EXERCISE DESCRIPTION =>
Return exactly the span of lines in the following data that opens with the line containing "t.dlp.notices <:+ s.dlp.notices)" and closes with the line containing "s.ss.params.server kind payload)". Include nothing else.

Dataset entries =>
/-- SOFT_RESET, once the answer to an accepted RESET has been sent: what is kept and what is lost. That the reset is due
from that transmission until the command comes, that the stations whose turn it abandons are kept, that a poll turn is next, and
that no shift step is owed, are the model's choices (log 22, 10, 8, 13). -/
def Obligations.SoftResetKeepsConfiguration : Prop :=
  ∀ s : State, s.dlp.reset = .due → ∃ t, exec .softReset s = .next t
    ∧ t.configuration = s.configuration ∧ t.ownAddr = s.ownAddr
    ∧ t.ycs = { s.ycs with mode := .fallback, supervision := none }
    ∧ (∀ v, t.veh v = { tag := (s.veh v).tag, propulsion := (s.veh v).propulsion, length := (s.veh v).length,
                        battery := (s.veh v).battery, standby := (s.veh v).standby,
                        washProgramme := (s.veh v).washProgramme, washCounter := (s.veh v).washCounter })
    ∧ (∀ l, t.lane l = ⟨(s.lane l).cfg, if (s.lane l).cfg.capacity = 0 then .closed else .opened, 0, []⟩)
    ∧ t.waitList = [] ∧ t.stc.fuelQueue = [] ∧ t.stc.washQueue = []
    ∧ (∀ b, t.bay b = ⟨(s.bay b).cfg, if (s.bay b).state = .out ∨ (s.bay b).state = .closed then (s.bay b).state else .free,
        none, (s.bay b).callMinute, 0, false, none, none, none⟩)
    ∧ (∀ c, t.charger c = ⟨(s.charger c).cfg, .free, none, 0, 0, 0, 0, true⟩)
    ∧ (∀ f, t.feeder f = ⟨(s.feeder f).cfg, (s.feeder f).state, (s.feeder f).accumulator, 0, none, 0⟩)
    ∧ t.ds = ⟨[], [], .none, Vector.replicate 32 .idle, []⟩
    ∧ (∀ a, t.station a = ⟨(s.station a).cfg, 0, false⟩)
    ∧ t.blc.originFifo = [] ∧ t.blc.forwardFifo = [] ∧ t.blc.place = none ∧ t.blc.cycleCount = 0
    ∧ t.blc.transactions = 0 ∧ t.blc.pointer = .origin ∧ t.blc.turn = .poll
    ∧ (∀ a, a ∈ t.blc.abandoned ↔ a ∈ s.blc.abandoned ∨ s.blc.turn = .polling a ∨ s.blc.turn = .slot (some a))
    ∧ t.dlp.reset = .none ∧ t.dlp.requests = [] ∧ t.dlp.answer = none ∧ t.dlp.notices = [] ∧ t.dlp.forwards = [] ∧ t.dlp.pointer = .notice
    ∧ t.tau = ⟨.station, 0, none⟩ ∧ t.er.deferred = none ∧ t.er.further = false
    ∧ (∀ f, t.flag f = true ↔ f = .softReset ∨ f = .storeFailed ∧ s.ss.storing = true)
    ∧ t.ss = ⟨s.ss.params, if s.ss.storing = true then none else s.ss.flash, false, false⟩

/-! ### Laws that every step keeps -/

/-- Every step keeps every FIFO and buffer within its capacity (R158, R159, R163, R166). Every step keeps the miss
counts within 0..3, the SILENT marks where they are 3 and a polled station's, and the line's counters in range (R149, R150,
R152). -/
def Obligations.EveryStepKeepsBuffersAndStations : Prop :=
  (∀ s t : State, s.BuffersBounded → step s = .next t → t.BuffersBounded)
  ∧ (∀ s t : State, s.StationLaw → step s = .next t → t.StationLaw)

/-- Every step keeps the supervision timer running exactly in NORMAL, and the minute below 1440 (R182, R180). Every step
keeps STORE and LOAD apart, and the flash image invalid during a STORE (R185, R186). Every step keeps every field of the
working configuration and of the flash image in its range (R21, R82, R84, R147, R183). -/
def Obligations.EveryStepKeepsSupervisionAndSettings : Prop :=
  (∀ s t : State, s.SupervisionLaw → step s = .next t → t.SupervisionLaw)
  ∧ (∀ s t : State, s.SettingsLaw → step s = .next t → t.SettingsLaw)
  ∧ (∀ s t : State, s.RangeLaw → step s = .next t → t.RangeLaw)

/-- Every step keeps the law of the grants: a nonzero grant belongs to a charger that could be a candidate, is a multiple of
10 and at most P_max, and the grants of a feeder fit its budget and are 0 when it is TRIPPED (R89, R98, R102). That a LOAD
with a P_max below the grant withdraws it is the model's inference (log 37). From a state that meets all laws, every step
keeps the laws of the yard: a grant goes to a PARKED vehicle that covers the charger's position (R89, R90), SHED has a nonzero
accumulator (R95), each vehicle stands in one place (R6, R52), a lane's entries fit it (R22), a record is SHIFTING exactly
while its blocker has a shunt reservation (R138), tickets are of their kind and live once (R59, R60), and a bound row field
names a row exactly when the row binds (R112). -/
def Obligations.EveryStepKeepsGrantLaw : Prop :=
  (∀ s t : State, s.GrantLaw → step s = .next t → t.GrantLaw)
  ∧ ∀ s t : State, s.Lawful → step s = .next t →
    t.ConnectionLaw ∧ t.FeederLaw ∧ t.FleetLaw ∧ t.PlaceLaw ∧ t.LaneLaw ∧ t.ShiftLaw ∧ t.TicketLaw ∧ t.BindingLaw

/-- Every step keeps the law of the bays: CALLING, BUSY and FAULT_WAIT hold a ticket and no other state does, and the
timers run in the states of the table of R64. -/
def Obligations.EveryStepKeepsBayLaw : Prop :=
  ∀ s t : State, s.BayLaw → step s = .next t → t.BayLaw

/-- Every step keeps the ACTIVE keys from decreasing, both banks within 200 rows, the STANDBY rows PLANNED or BOUND, and
a pending STANDBY bank in key order (R109, R111, R114, R117, R119, R122). -/
def Obligations.EveryStepKeepsPlanLaw : Prop :=
  ∀ s t : State, s.PlanLaw → step s = .next t → t.PlanLaw

/-- After every step from a state at rest no lane is owed a shift step (R140) and no exchange is due (R119). That the
shift steps of an event come before its exchange is the model's choice (log 13). -/
def Obligations.EveryStepEndsAtRest : Prop :=
  ∀ s t : State, s.AtRest → step s = .next t → t.AtRest

/-! ### Rules of the whole part -/

/-- The working configuration changes by a PUT to one of its tables or by the end of a LOAD, and by nothing else but
POWER_ON. While a STORE is in flight it stays as it was (R185), and is what a verified STORE leaves in flash. No command
changes the queue, which is the model's own (log 5), and none but POWER_ON the own address. -/
def Obligations.ConfigurationChangesOnlyBy : Prop :=
  (∀ c (s t : State), exec c s = .next t → (∀ straps, c ≠ .powerOn straps) → t.configuration ≠ s.configuration →
    c = .putStation ∨ c = .putLane ∨ c = .putCharger ∨ c = .putFeeder ∨ c = .putBay ∨ c = .putParams
      ∨ c = .loadComplete)
  ∧ ((∀ c (s t : State), s.SettingsLaw → s.ss.storing = true → exec c s = .next t → (∀ straps, c ≠ .powerOn straps) →
      t.configuration = s.configuration)
    ∧ ∀ s : State, s.ss.storing = true →
      exec (.storeComplete true) s = .next { s with ss := ⟨s.ss.params, some s.configuration, false, s.ss.loading⟩ })
  ∧ ∀ c (s t : State), exec c s = .next t → t.pending = s.pending
      ∧ ((∀ straps, c ≠ .powerOn straps) → t.ownAddr = s.ownAddr)

/-- An event flag that is set stays set until an accepted CLEAR names it in its mask or a reset clears it (R172, R173).
-/
def Obligations.FlagsStayUntilCleared : Prop :=
  ∀ c (s t : State), exec c s = .next t → (∀ straps, c ≠ .powerOn straps) → c ≠ .softReset →
    ∀ f, s.flag f = true → t.flag f = true
      ∨ c = .clear ∧ ∃ r rest, s.Takes r rest ∧ r.kind = 52 ∧ s.requesterClass r.src ≤ 1
          ∧ (BitVec.ofNat 32 (ofBytes r.payload)).getLsbD (flagBit f) = true

/-- In FALLBACK no block generates a notice: the notice FIFO only loses from its front (R166). Only a valid telegram
from the server station makes the mode NORMAL (R182). -/
def Obligations.FallbackUntilTheServerIsHeard : Prop :=
  (∀ c (s t : State), s.ycs.mode = .fallback → exec c s = .next t → t.dlp.notices <:+ s.dlp.notices)
  ∧ (∀ c (s t : State), s.ycs.mode = .fallback → exec c s = .next t → t.ycs.mode = .normal →
    (∃ dest kind payload, c = .linkTelegramDiscarded s.ss.params.server dest kind payload)
      ∨ (∃ dest kind payload, c = .serverDirective s.ss.params.server dest kind payload)
      ∨ ∃ kind payload, c = .requestReceived s.ss.params.server kind payload)

/-- A TRIPPED feeder stays TRIPPED until CLEAR_FEEDER or power-on (R95, R105, R108). A bay that is OUT without a ticket
stays so until CLEAR_BAY, CLOSE_BAY or power-on (R79). -/
def Obligations.LatchedUntilCleared : Prop :=
  (∀ c (s t : State) f, (s.feeder f).state = .tripped → exec c s = .next t → (∀ straps, c ≠ .powerOn straps) →
    c ≠ .clearFeeder → (t.feeder f).state = .tripped)
  ∧ (∀ c (s t : State) b, (s.bay b).state = .out → (s.bay b).ticket = none → exec c s = .next t →
    (∀ straps, c ≠ .powerOn straps) → c ≠ .clearBay → c ≠ .closeBay →
    (t.bay b).state = .out ∧ (t.bay b).ticket = none)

TASK RESULT =>
  (∀ c (s t : State), s.ycs.mode = .fallback → exec c s = .next t → t.dlp.notices <:+ s.dlp.notices)
  ∧ (∀ c (s t : State), s.ycs.mode = .fallback → exec c s = .next t → t.ycs.mode = .normal →
    (∃ dest kind payload, c = .linkTelegramDiscarded s.ss.params.server dest kind payload)
      ∨ (∃ dest kind payload, c = .serverDirective s.ss.params.server dest kind payload)
      ∨ ∃ kind payload, c = .requestReceived s.ss.params.server kind payload)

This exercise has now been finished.